Эсэсовцы сели в машину, она тронулась с места и поехала вперед прямо по телам, трясясь на них, словно на мелких ухабах.
В эту ночь в гетто опять расстреляли сто мужчин, но эта акция уже не произвела такого впечатления, как в первый раз. Магазины и кафе на следующий день работали в обычном режиме.
Нечто другое теперь возбуждало всеобщий интерес: немцы нашли себе новое занятие — начали ежедневно снимать нас на кинопленку. Зачем? Они вбегали в ресторан, приказывали официантам поставить на стол лучшие блюда и дорогой алкоголь, посетителям приказывали улыбаться, есть и пить, и это зрелище запечатлевали на пленке.
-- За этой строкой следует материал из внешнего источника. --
theorem only_execTimeCmp {crcOk : Bool} {_u0 : BitVec 32} {exchange : BitVec 32} {reply : Option (Int × Int)} {capture : BitVec 64} {left : BitVec 64} (hp : [.sup, .pair, .life, .win, .i3c, .reeve, .counters] ⊆ ps) (h : execTimeCmp crcOk _u0 exchange reply capture left s = .next t) :
    Only ps s t := by
  have hk : Only ps s s := Only.refl s
  unfold execTimeCmp at h
  (try dsimp only at h)
  all_goals (repeat' split at h)
  all_goals (have h := Host.Outcome.next.inj h; subst h; repeat' first
      | with_reducible assumption | with_reducible exact fun _ h => h | with_reducible intro _
      | exact trivial | with_reducible apply only_ite | with_reducible apply only_ite2
      | with_reducible apply only_takeOffset | with_reducible apply only_tetherIn
      | with_reducible apply only_tetherSend | refine only_snd (by assumption) ?_ | split
      | dsimp only | exact List.Subset.trans (by decide) hp | exact hp (by decide)
      | exact Only.step hp (by assumption) (fun p q => by cases p <;> first | rfl | exact absurd (by decide) q))

theorem only_execMirrorCmd {crcOk : Bool} {_u0 : BitVec 32} {mirrorSeq : BitVec 32} {applySc : BitVec 48} {opcode : BitVec 16} {cmd : Cmd} (hp : [.clk, .lanes, .groups, .lots, .reasm, .us, .act, .sup, .time, .qos, .cry, .cls, .tine, .ports, .slanes, .pwr, .pair, .life, .win, .i3c, .reeve, .settings, .counters, .freeCtr] ⊆ ps) (h : execMirrorCmd crcOk _u0 mirrorSeq applySc opcode cmd s = .next t) :
    Only ps s t := by
  have hk : Only ps s s := Only.refl s
  unfold execMirrorCmd at h
  (try dsimp only at h)
  all_goals (repeat' split at h)
  all_goals (have h := Host.Outcome.next.inj h; subst h; repeat' first
      | with_reducible assumption | with_reducible exact fun _ h => h | with_reducible intro _
      | exact trivial | with_reducible apply only_ite | with_reducible apply only_ite2
      | with_reducible apply only_modPair | with_reducible apply only_rejoinLook
      | with_reducible apply only_tetherIn | with_reducible apply only_tetherSend
      | refine only_snd (by assumption) ?_ | split | dsimp only
      | exact List.Subset.trans (by decide) hp | exact hp (by decide)
      | exact Only.step hp (by assumption) (fun p q => by cases p <;> first | rfl | exact absurd (by decide) q))

theorem only_execMirrorAck {crcOk : Bool} {_u0 : BitVec 32} {mirrorSeq : BitVec 32} {status : BitVec 16} (hp : [.act, .sup, .pair, .life, .win, .i3c, .reeve, .counters] ⊆ ps) (h : execMirrorAck crcOk _u0 mirrorSeq status s = .next t) :
    Only ps s t := by
  have hk : Only ps s s := Only.refl s
  unfold execMirrorAck at h
  (try dsimp only at h)
  all_goals (repeat' split at h)
  all_goals (have h := Host.Outcome.next.inj h; subst h; repeat' first
      | with_reducible assumption | with_reducible exact fun _ h => h | with_reducible intro _
      | exact trivial | with_reducible apply only_ite | with_reducible apply only_ite2
      | with_reducible apply only_answer | with_reducible apply only_bump
      | with_reducible apply only_modPair | with_reducible apply only_raise
      | with_reducible apply only_refuse | with_reducible apply only_tetherIn
      | refine only_snd (by assumption) ?_ | split | dsimp only
      | exact List.Subset.trans (by decide) hp | exact hp (by decide)
      | exact Only.step hp (by assumption) (fun p q => by cases p <;> first | rfl | exact absurd (by decide) q))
В кинотеатре «Фемина» на улице Лешно снимали спектакли оперетты и выступления симфонического оркестра под управлением Мариана Нойтеха, которые проходили там раз в неделю. Председателю правления еврейской общины приказали организовать пышный прием и пригласить всех важных лиц гетто, и этот прием тоже зафиксировали на кинопленке. Однажды согнали мужчин и женщин в баню, всем приказали раздеться донага и мыться в общем помещении, и эту странную сцену тоже во всех деталях запечатлели на пленке.
Гораздо позже мне довелось узнать, что эти фильмы предназначались для заграницы, и для немцев в Германии. Если бы какие-то сведения накануне ликвидации гетто просочились наружу, эти фильмы призваны были развеять тревожные слухи, а также послужить доказательством, что евреям в Варшаве живется хорошо и еще, — что они лишены нравственности и недостойны уважения, поскольку мужчины и женщины моются вместе, бесстыдно раздеваясь на глазах друг у друга.
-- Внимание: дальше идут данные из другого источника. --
-- ==== Sys2Proof/Tests/Slice0.lean ====
section
/-! SUPPORT. Tests: for each statement a state and operands that meet its hypotheses, an ill-formed
term for each check of WellFormed, the spec's worked examples, one step of each family. -/
namespace Sys2Proof.Tests
open Sys2Proof.Machine

/-! StepRunsFrontCommand: its hypotheses are met. -/

/-- Hypothesis of StepRunsFrontCommand. -/
theorem test_meets_step_front :
    ({ State.reset with pending := [.gaspInClear, .wakeIn] } : State).pending =
      .gaspInClear :: [.wakeIn] := by decide

/-! EmptyQueueTicks: its hypotheses are met. -/

/-- The three cases of EmptyQueueTicks. -/
theorem test_meets_tick :
    ({ State.reset with clk := { pllRunning := true } } : State).pending = [] ∧
    (State.reset.clk.pllRunning = false ∧ State.reset.clk.refclk = true) ∧
    (tick { State.reset with clk := { refclk := false } }).clk.timeline = 0 ∧
    (tick { State.reset with clk := { timeline := 0 - 100 } }).clk.era = 1 := by decide

/-! EveryStepKeepsSoundness: its hypotheses are met. -/

/-- Hypotheses of EveryStepKeepsSoundness. -/
theorem test_meets_step_sound :
    Sound { State.reset with pending := [.gaspInClear] } ∧
    (∃ t, step { State.reset with pending := [.gaspInClear] } = .next t) :=
  ⟨by unfold Sound; decide, _, rfl⟩

/-! FusesOnlyGainBits: its hypotheses are met. -/

/-- Hypothesis of FusesOnlyGainBits, with fuses burned and the reset row at the front. -/
theorem test_meets_fuses :
    (∃ t, step { State.reset with fuses := { prov := 0xFFF }, pending := [.resetNAssert] } =
      .next t ∧ t.fuses.prov = 0xFFF) := ⟨_, rfl, rfl⟩

/-! EnablesRiseOnlyByBurstEnable: its hypotheses are met. -/

/-- Hypotheses of EnablesRiseOnlyByBurstEnable. -/
theorem test_meets_enables :
    (∀ x rest, ({ State.reset with pending := [.gaspInClear] } : State).pending ≠
      .burstEnable x :: rest) ∧
    (∃ t, step { State.reset with pending := [.gaspInClear] } = .next t) :=
  ⟨by simp, _, rfl⟩

/-! KeysEnterOnlyByKeyRequestCommit: its hypotheses are met. -/

/-- Hypotheses of KeysEnterOnlyByKeyRequestCommit. -/
theorem test_meets_keys :
    (∀ rest, ({ State.reset with pending := [.keyErase] } : State).pending ≠
      .keyRequestCommit :: rest) ∧
    (∃ t, step { State.reset with pending := [.keyErase] } = .next t) :=
  ⟨by simp, _, rfl⟩

/-! CommandsLeaveTheTimeline: its hypotheses are met. -/

/-- Hypotheses of CommandsLeaveTheTimeline. -/
theorem test_meets_timeline :
    Instr.resetNAssert ≠ .timelineWrap ∧ Instr.resetNAssert ≠ .vddAonPowerOn ∧
    (∃ t, exec .resetNAssert State.reset = .next t) := ⟨by decide, by decide, _, rfl⟩

/-! BootTriesTheNamedImageThenTheOther: its hypotheses are met. -/

/-- Hypotheses of BootTriesTheNamedImageThenTheOther: both outcomes of the first image, and none. -/
theorem test_meets_boot :
    (State.reset.win.bootStatus.toNat ≤ 1 ∧ State.reset.pins.inReset = false ∧
      State.reset.clk.refclk = true) ∧
    (bootCheck (.outside ⟨0, 7⟩ ⟨1, 0⟩) State.reset false).result = 0 ∧
    ((bootCheck (.outside ⟨2, 7⟩ ⟨0, 9⟩) State.reset false).result ≠ 0 ∧
      (bootCheck (.outside ⟨2, 7⟩ ⟨0, 9⟩) State.reset true).result = 0) ∧
    (bootCheck (.outside ⟨1, 0⟩ ⟨4, 0⟩) State.reset false).result ≠ 0 ∧
    (bootCheck (.outside ⟨1, 0⟩ ⟨4, 0⟩) State.reset true).result ≠ 0 := by decide

/-! ClockReferencesComeAndGo: its hypotheses are met. -/

/-- Hypotheses of ClockReferencesComeAndGo, clause by clause. -/
theorem test_meets_clocks :
    (State.reset.clk.refclk = true ∧ State.reset.pins.inReset = false ∧
      (State.reset.pwr.st = .deepFallow → State.reset.pwr.phase = .waking)) ∧
    (({ pllRunning := true } : Clk).refclk = true) ∧ (∀ x, (usLaneOf State.reset x).bursts = []) ∧
    State.reset.reeve.events.length < 64 ∧ State.reset.clk.pllRunning = false ∧
    ({ ref := .hold } : Clk).ref = .hold ∧ State.reset.clk.ref ≠ .hold ∧
    State.reset.clk.hrefclk = true := by
  refine ⟨by decide, by decide, fun _ => rfl, by decide⟩

/-! CodewordsKeepOrLoseTheAlignment: its hypotheses are met. -/

/-- A lane in a state given. -/
def laneIn (x : Lane) : State := { State.reset with lanes := [(0, x)] }
/-- Hypotheses of AcquisitionStartsFromAMarker: a lane of each kind. -/
theorem test_meets_acquisition :
    ((laneOf (laneIn { st := .hunt }) 0).st ≠ .off ∧ (laneOf (laneIn { st := .hunt }) 0).st ≠ .dormant) ∧
    (laneOf State.reset 0).st = .off ∧ (laneOf (laneIn { st := .hunt }) 0).st = .hunt ∧
    (laneOf (laneIn { st := .hunt }) 0).slots.length < 8 ∧
    8 ≤ (laneOf (laneIn { st := .verify, slots := List.replicate 8 { start := 0 } }) 0).slots.length ∧
    (laneOf (laneIn { st := .resume }) 0).st = .resume ∧ (laneOf State.reset 0).st ≠ .resume ∧
    (let s := putSetting sLaneEnable (scLrx 0) 0 1 (putSetting sCtleMode (scLrx 0) 0 1
        (laneIn { st := .hunt, cdrLocked := true }))
     laneEnabled s 0 = true ∧ (laneOf s 0).cdrLocked = true ∧
       settingB s sCtleMode (scLrx 0) = true) := by decide
set_option maxRecDepth 20000 in
/-- Hypotheses of CodewordsKeepOrLoseTheAlignment about a lane, beside those about the word. -/
theorem test_meets_codewords :
    (laneOf State.reset 0).cdrLocked = false ∧
    (let x : Lane := { st := .lock, cdrLocked := true, pos := 3 }
     isLocked x = true ∧ x.cdrLocked = true ∧ heldPos x (BitVec.ofNat 64 (3 * cwGrains)) = some 3 ∧
     heldPos x (BitVec.ofNat 64 (1250 * cwGrains)) = some 1250) ∧
    State.reset.pwr.listening.getLsbD 0 = false ∧
    (let x : Lane := { st := .miss2 }
     isLocked x = true ∧ x.cdrLocked = false) ∧
    (laneOf (laneIn { st := .verify, cdrLocked := true }) 0).st = .verify ∧
    (runSlots 0 none [{ start := 0 }]).2.2 = none ∧ (runSlots 0 none [{ start := 0 }]).1 = [] := by decide
/-- A codeword 0 with a valid header and marker satisfies the hypotheses on the word's decoding. -/
theorem test_meets_codeword0 :
    headerOk { txLane := 1 } 0 { corrected := 0, index := 0, txLane := 1, hcrcOk := true, payload := markerBytes } = true ∧
    markerBytes.take 8 = markerBytes := by decide

/-! LotsAreReleasedInKeyOrder: its hypotheses are met. -/

/-- A lane holding one complete lot of group 0 with BSEQ 5, everything before it decoded. -/
def oneLot : State :=
  { State.reset with lanes := [(0, { st := .lock, included := true, everIncluded := true, sc := 1, group := some 0
                                     waiting := [{ key := ⟨0, 0, 24, 0⟩, hdr := 5120, payload := [] }] }),
                               (1, { group := some 1 }), (2, { group := some 2 }), (3, { group := some 3 })] }
/-- Hypotheses of LotsAreReleasedInKeyOrder: a release, none, and both contexts. -/
theorem test_meets_release :
    nextRelease State.reset 0 = none ∧
    nextRelease oneLot 0 = some (0, { key := ⟨0, 0, 24, 0⟩, hdr := 5120, payload := [] }) ∧
    bseqAhead { expected := some 5 } { key := ⟨0, 0, 24, 0⟩, hdr := 5120, payload := [] } = 0 ∧
    bseqAhead { expected := some 6 } { key := ⟨0, 0, 24, 0⟩, hdr := 5120, payload := [] } = 4095 ∧
    (let s := { State.reset with reasm := [(7, { open_ := true, boundaries := 8 })] }
     (reasmOf s 7).open_ = true ∧ 8 ≤ (reasmOf s 7).boundaries) ∧
    (reasmOf State.reset 7).open_ = false := by decide

/-! PlantReportsAndManagementLotsAreTaken: its hypotheses are met. -/

/-- A lot for the Reeve or the time block, of group 0. -/
def boxed (n : Nat) : Delivered :=
  { lotId := 9, label := 8, keyIdx := 0, group := 0, cls := 0, key := ⟨0, 0, 24, 0⟩, bytes := List.replicate n 0 }
/-- Hypotheses of PlantReportsAndManagementLotsAreTaken. -/
theorem test_meets_taken :
    (takeLot 0 [boxed 64] = some (boxed 64, []) ∧ plantOk 0 (boxed 64) State.reset = true) ∧
    (takeLot 0 [boxed 8] = some (boxed 8, []) ∧ reeveRuns State.reset = true ∧
      State.reset.pair.st = .solo ∧ (boxed 8).bytes.length = 8 ∧ (boxed 7).bytes.length = 7 ∧
      lifeCycle State.reset ≠ 2 ∧ (mgmtQueue State.reset 0).length < 16) ∧
    (lifeCycle { State.reset with sec := { lc := 2 } } = 2 ∧ (boxed 8).keyIdx = 0) ∧
    16 ≤ (mgmtQueue { State.reset with reeve := { mgmt0 := List.replicate 16 ⟨0, 0, []⟩ } } 0).length := by
  decide

/-! SwathBoundariesApplyWhatWaits: its hypotheses are met. -/

/-- Hypotheses of SwathBoundariesApplyWhatWaits. -/
theorem test_meets_boundary :
    (includedOf State.reset 0).isEmpty = true ∧ (includedOf oneLot 0).isEmpty = false ∧
    (lanesOf oneLot 0).contains (timingLane oneLot) = true ∧
    (let s := { oneLot with lanes := [(0, { included := true })], settings := tabSet none [] (setKey sTimingLane 0 scDevice) (some 2) }
     (includedOf s 0).isEmpty = false ∧ (lanesOf s 0).contains (timingLane s) = false ∧ s.act.dual = false ∧
       (instOf s 0).todo = [] ∧ s.act.pendingSwitch = none) := by decide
Примерно в это время в гетто все настойчивее стали возникать пугающие слухи. Их источник всегда оставался неизвестным, и не было никого, кто мог бы подтвердить их достоверность. Несмотря на это, все им верили. Просто сами собой вдруг начинались разговоры, например, о том, в каких жутких условиях живут евреи в гетто Лодзи, где их заставили ввести в оборот свои собственные железные деньги, на которые вне гетто ничего не купишь, и теперь там люди тысячами умирают с голоду. Некоторые принимали такие известия близко к сердцу, другие пропускали мимо ушей.
Прошло довольно много времени, толки о Лодзи прекратились и начались новые — о Люблине и Тарнове, где будто бы евреев умерщвляли газом, во что, впрочем, никто не хотел верить. Более достоверной казалась информация о том, что гетто со всей Польши должны собрать вместе и разместить в четырех городах: Варшаве, Люблине, Кракове и Радоме. Потом вдруг разнеслась молва, что, наоборот, варшавское гетто будут вывозить на восток, транспортами по шесть тысяч человек в день. Некоторые утверждали, что эта акция давно бы уже началась, если бы не секретные переговоры в правлении общины, во время которых удалось убедить гестапо — наверняка за взятку — отказаться от нашего переселения.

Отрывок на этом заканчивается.